Writing in the U.S. based Forbes Magazine, Dr Patrick Michaels discusses the lessons of the Queensland election - and how a carbon tax and "green nonsense" must always be opposed:
Recent elections—including last month’s tectonic shift in Australia—unequivocally show that aggressive global warming policies are political suicide. But, will a Republican ticket headed by Mitt Romney be able to capitalize on the Administration’s fatal weakness?
On March 23, the Australian Labor Party—akin to our Democrats—held 51 seats in the unicameral Queensland Legislative Assembly. 34 were held by the Liberal National Party, Australia’s variant of our Republicans.

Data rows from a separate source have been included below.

-- ==== Sys2Proof/Machine/PageCtrl.lean ====
section
/-! DEFINITION. PAGE_CTRL of the common header (R54, R55, R57, R303): power, block reset and the lock. -/

namespace Sys2Proof.Machine

/-- The rule of a PAGE_CTRL write: the power of a press that is free, reserved or serves an output is the device's
alone (R148's registers), and R97 protects the timing generator and the port of an output. -/
def State.pageCtrlRule (s : State) (who p : Nat) (v : Word) : Rule :=
  let changes := PAGE_CTRL_enable.get v ≠ s.rd p PAGE_CTRL_enable ∨ PAGE_CTRL_sleep_req.get v ≠ s.rd p PAGE_CTRL_sleep_req
  match kindOf p with
  | (.press, _) => if changes && s.rd p MNT_P_ROLE_role != 2 then .range else .ok
  | (.out k, n) =>
    if !((k == 0 && s.plHolds who n) || (k == 6 && s.plHoldsPort who n)) then .ok
    else if (s.powerGoal p == 3 && (PAGE_CTRL_enable.get v == 0 || PAGE_CTRL_sleep_req.get v == 1)) || v.getLsbD 1 then .range else .ok
  | _ => .ok

/-- The entries of a PAGE_CTRL write, one for each effect in order (R303, R304). -/
def State.pageCtrlRecs (s : State) (who p : Nat) (v : Word) : List Rec :=
  let cur := s.reg (fkey p PAGE_CTRL 0)
  let plain := PAGE_CTRL_sleep_req.put (PAGE_CTRL_enable.put cur (PAGE_CTRL_enable.get v)) (PAGE_CTRL_sleep_req.get v)
  let r := fun kind detail (old new : Word) => s.recOf who kind detail (regKey p PAGE_CTRL.off) old new
  (if plain ≠ cur then [r 1 0 cur plain] else [])
    ++ (if v.getLsbD 31 && !cur.getLsbD 31 then [r 0x0A 0 plain (PAGE_CTRL_lock.put plain 1)] else [])
    ++ (if v.getLsbD 1 then [r 0x07 5 0 0] else [])

/-- A row of a page's block that software or the escrow can change. -/
def RegRow.writable (r : RegRow) : Bool := r.fields.any fun f => f.acc != .ro

/-- Status that block_reset leaves: a register that shows a grant, a binding, a role, a record, an identity or the state of supplies and
power, which other units make and which no work of this page's unit does. DESIGN CHOICE (log entry 107): R55 names the registers of the
block without saying which of them follow from elsewhere. -/
def keptStatus (k : Kind) (off : Nat) : Bool :=
  match k with
  | .cus _ => true | .ldg _ => true | .pin _ => true | .vlt => true | .vltBg => true | .hst _ => true | .branch => true
  | .glb j => j != 3 && off != GLB_SEQ_WAKE_WORST.off
  | .flt j => !(j == 0 && off == FLT_SCAN.off)
  | .acc j => j == 0
  | .press => [MNT_P_ROLE.off, MNT_P_MINT_STATE.off, MNT_P_QUEUE.off].contains off
  | .xch => off == MNT_X_SLOWSAFE.off
  | .aud j => j == 21 && off != AUD_TDM_STATUS.off
  | .pl => off == PL_REGION.off
  | .out j => (j == 2 && off != OUT_CMP_REBUILD.off) || j == 4
  | .mem j => j == 19 || j == 20
  | .chk => false | .lay => false | .sclCtl => false | .sclCoef => false | .memCh => false | .cap => false
  | .tch0 => false | .tchB => false | .hap0 => false | .hapCh => false | .gng => false | .leg => false | .none => false

/-- The two-bank tables that a page arms. -/
def pageTables (p : Nat) : List Nat :=
  match kindOf p with
  | (.out 3, n) => (List.range 3).map (colTable n)
  | (.sclCtl, c) => [sclTable c false, sclTable c true]
  | (.aud k, _) => if 13 ≤ k ∧ k ≤ 20 then (List.range 8).map fun i => eqTable (8 * (k - 13) + i) else []
  | _ => []

/-- What block_reset ends of the unit's work in progress, while its registers still say what that was. -/
def State.beforeReset (s : State) (p : Nat) : State :=
  let s := (pageTables p).foldl (fun (t : State) k => (t.setReady k 0).setWritten k false) s
  match kindOf p with
  | (.out 0, n) => if (s.out (s.gen n)).enabled then s.stopOutput (s.gen n) else s
  | (.out 3, n) => s.setLoad n none
  | (.out 6, n) => if s.linkState n = 0 then s else s.linkGone n
  | (.chk, n) => s.setCheck n CheckS.zero
  | (.cap, c) => s.setCap c { CapS.zero with readers := (s.cap c).readers }
  | (.tchB, b) => s.setTch b TouchS.zero
  | (.hapCh, h) => (s.hapOff h).setHap h { HapS.zero with rose := (s.hap h).rose }
  | (.branch, b) => (List.range 32).foldl (fun (t : State) i =>
      if (s.rd p MNT_B_RETIRE_retire).testBit i then t.unretireMint (32 * b + i) else t) s
  | (.xch, x) => { s with avs := { s.avs with margins := Tbl.drop (fun k => k / 16 == x) s.avs.margins } }
  | (.aud 23, _) => s.setAudio fun a => { a with chimeAt := none }
  | (.mem 21, _) => { s with mem := { s.mem with refilled := (List.range 33).foldl (fun t o => NatTbl.put t o s.now) s.mem.refilled } }
  | (.acc 6, a) => ({ s with queues := Tbl.drop (fun k => k / 256 == a) s.queues,
                             audio := { s.audio with streams := Tbl.drop (fun k => k / 256 == a) s.audio.streams } } : State).dropJobs a
  | (.acc 7, a) => match s.rxChannel a with | some ch => { s with dropped := NatTbl.put s.dropped ch 0 } | none => s
  | (.acc 4, a) => { s with queues := Tbl.drop (fun k => k / 256 == a && k % 256 < 128) s.queues }
  | (.acc 5, a) => { s with queues := Tbl.drop (fun k => k / 256 == a && 128 ≤ k % 256) s.queues }
  | _ => s

/-- The fields of ACC_COMMIT_STATUS that say what is in progress. -/
def commitLive : List Fld := [ACC_COMMIT_STATUS_busy, ACC_COMMIT_STATUS_held, ACC_COMMIT_STATUS_rebuilding, ACC_COMMIT_STATUS_pending]

/-- What shows the state of the unit once its registers are reset; `old` is the state before. -/
def State.afterReset (s old : State) (p : Nat) : State :=
  match kindOf p with
  | (.xch, x) => s.setLevel (xchPage x) 2 false
  | (.acc 1, _) => commitLive.foldl (fun (t : State) f => t.wr p f (old.rd p f)) s
  | (.acc 7, a) => s.syncNs a
  | (.lay, l) => s.syncLayer l
  | (.out 0, n) => (s.withPair n).foldl State.syncLinkDown s
  | (.out 1, n) => s.updateFill (s.gen n)
  | (.out 6, n) => (s.syncPresent n).syncLinkDown n
  | (.cap, c) => s.capReport c
  | (.hapCh, h) => (s.wr (hapPage h) HAP_TRIP_pin (old.rd (hapPage h) HAP_TRIP_pin)).setLevel (hapPage h) 0 false
  | (.gng, _) => s.linkFollow
  | _ => s

/-- block_reset (R55): the block's registers, applied and in escrow, and the event latches return to reset, the running tallies
restart; a unit in FAULT leaves it (R54). -/
def State.blockReset (s : State) (p : Nat) : State :=
  let keep := fun k => match rowAt p (4 * (k % 1024)) with
    | some (r, _) => decide (k % 1024 < 32) || (!r.writable && keptStatus (kindOf p).1 r.reg.off)
    | none => true
  let old := s
  let s := (s.beforeReset p).overRegs (fun k => k / 1024 == p && !keep k) fun k _ => regReset k
  let s := { s with applied := Tbl.drop (fun k => k % 2 ^ 22 / 1024 == p) s.applied }
  let s := ((s.wr p EVT_RAW 0).wr p EVT_PENDING 0)
  let s := { s with tally := Tbl.drop (fun k => k / 8 == p) s.tally }
  let s := (s.afterReset old p).syncDirty p
  if s.power p = 4 then (s.setPower p 0).powerFollow p else s

/-- A write of PAGE_CTRL: power, lock, block reset. -/
def State.pageCtrlWrite (s : State) (who p : Nat) (value : Word) (be : BitVec 4) : State :=
  s.writeWith who p PAGE_CTRL.off value be false (s.pageCtrlRule who p) (s.pageCtrlRecs who p) fun v t =>
    let t := ((t.wr p PAGE_CTRL_enable (PAGE_CTRL_enable.get v)).wr p PAGE_CTRL_sleep_req (PAGE_CTRL_sleep_req.get v)).powerFollow p
    let t := if v.getLsbD 31 then t.wr p PAGE_CTRL_lock 1 else t
    if v.getLsbD 1 then t.blockReset p else t

/-- PAGE_ENABLE, SLEEP_REQ (R54), BLOCK_RESET (R55), PAGE_LOCK (R57): writes of one field of PAGE_CTRL. -/
def execPageEnable (who : Actor) (p : Page) (on : Bool) (s : State) : Host.Outcome State Fault Refusal :=
  .next (s.pageCtrlWrite who.val p.val (s.fieldWrite p.val PAGE_CTRL_enable 0 (b2n on)) 15)
def execSleepReq (who : Actor) (p : Page) (on : Bool) (s : State) : Host.Outcome State Fault Refusal :=
  .next (s.pageCtrlWrite who.val p.val (s.fieldWrite p.val PAGE_CTRL_sleep_req 0 (b2n on)) 15)
def execBlockReset (who : Actor) (p : Page) (s : State) : Host.Outcome State Fault Refusal :=
  .next (s.pageCtrlWrite who.val p.val (s.fieldWrite p.val PAGE_CTRL_block_reset 0 1) 15)
def execPageLock (who : Actor) (p : Page) (s : State) : Host.Outcome State Fault Refusal :=
  .next (s.pageCtrlWrite who.val p.val (s.fieldWrite p.val PAGE_CTRL_lock 0 1) 15)


end Sys2Proof.Machine
end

There were four independents.
The election, over the fourth weekend in March, has been called the largest electoral rout in the history of The Lucky Country. Labor hung on to six—that is not a typo, 6—seats, and the Liberals grabbed a mind-boggling 76. Three are still in doubt and Labor may add one more.
The crack-up of the Aussie left—regardless of what you hear from Labor’s spin cyclists—has largely been over Prime Minister Julia Gillard’s support (and the legislative passing) of a carbon tax to fight dreaded global warming. While Labor didn’t say very much about it in Queensland, Liberal candidates were all over the issue.
Gillard campaigned on a “no carbon tax” platform in the 2010 national election, which resulted in neither her party nor the Liberals gaining an outright majority. A coalition of independents and a green joined with Labor, extracting from Gillard a promise to follow the advice of an ad hoc climate policy committee guaranteed to recommend the tax. In keeping her end of the bargain, she moved the bill forward through the national legislature, and by November she had her tax.
Since the 2010 election that forced the suicidal coalition, everything has gone downhill for Labor. Once in control of all six Australian states, they have now lost four of them to the Liberals.
Australia is in the process of repeating American history. In 2010, Democrats in the House of Representatives paid the ultimate price for their June, 2009 passage of the cap-and-trade bill that would have reduced per capita emissions of dreaded carbon dioxide to what they were in 1867. Every close race that they lost evicted a member who had voted for it. In the Senate, which never touched it, every close race went to an incumbent Democrat. Both houses of Congress voted for the despised health care nationalization, so it isn’t right to blame the loss of the House on that.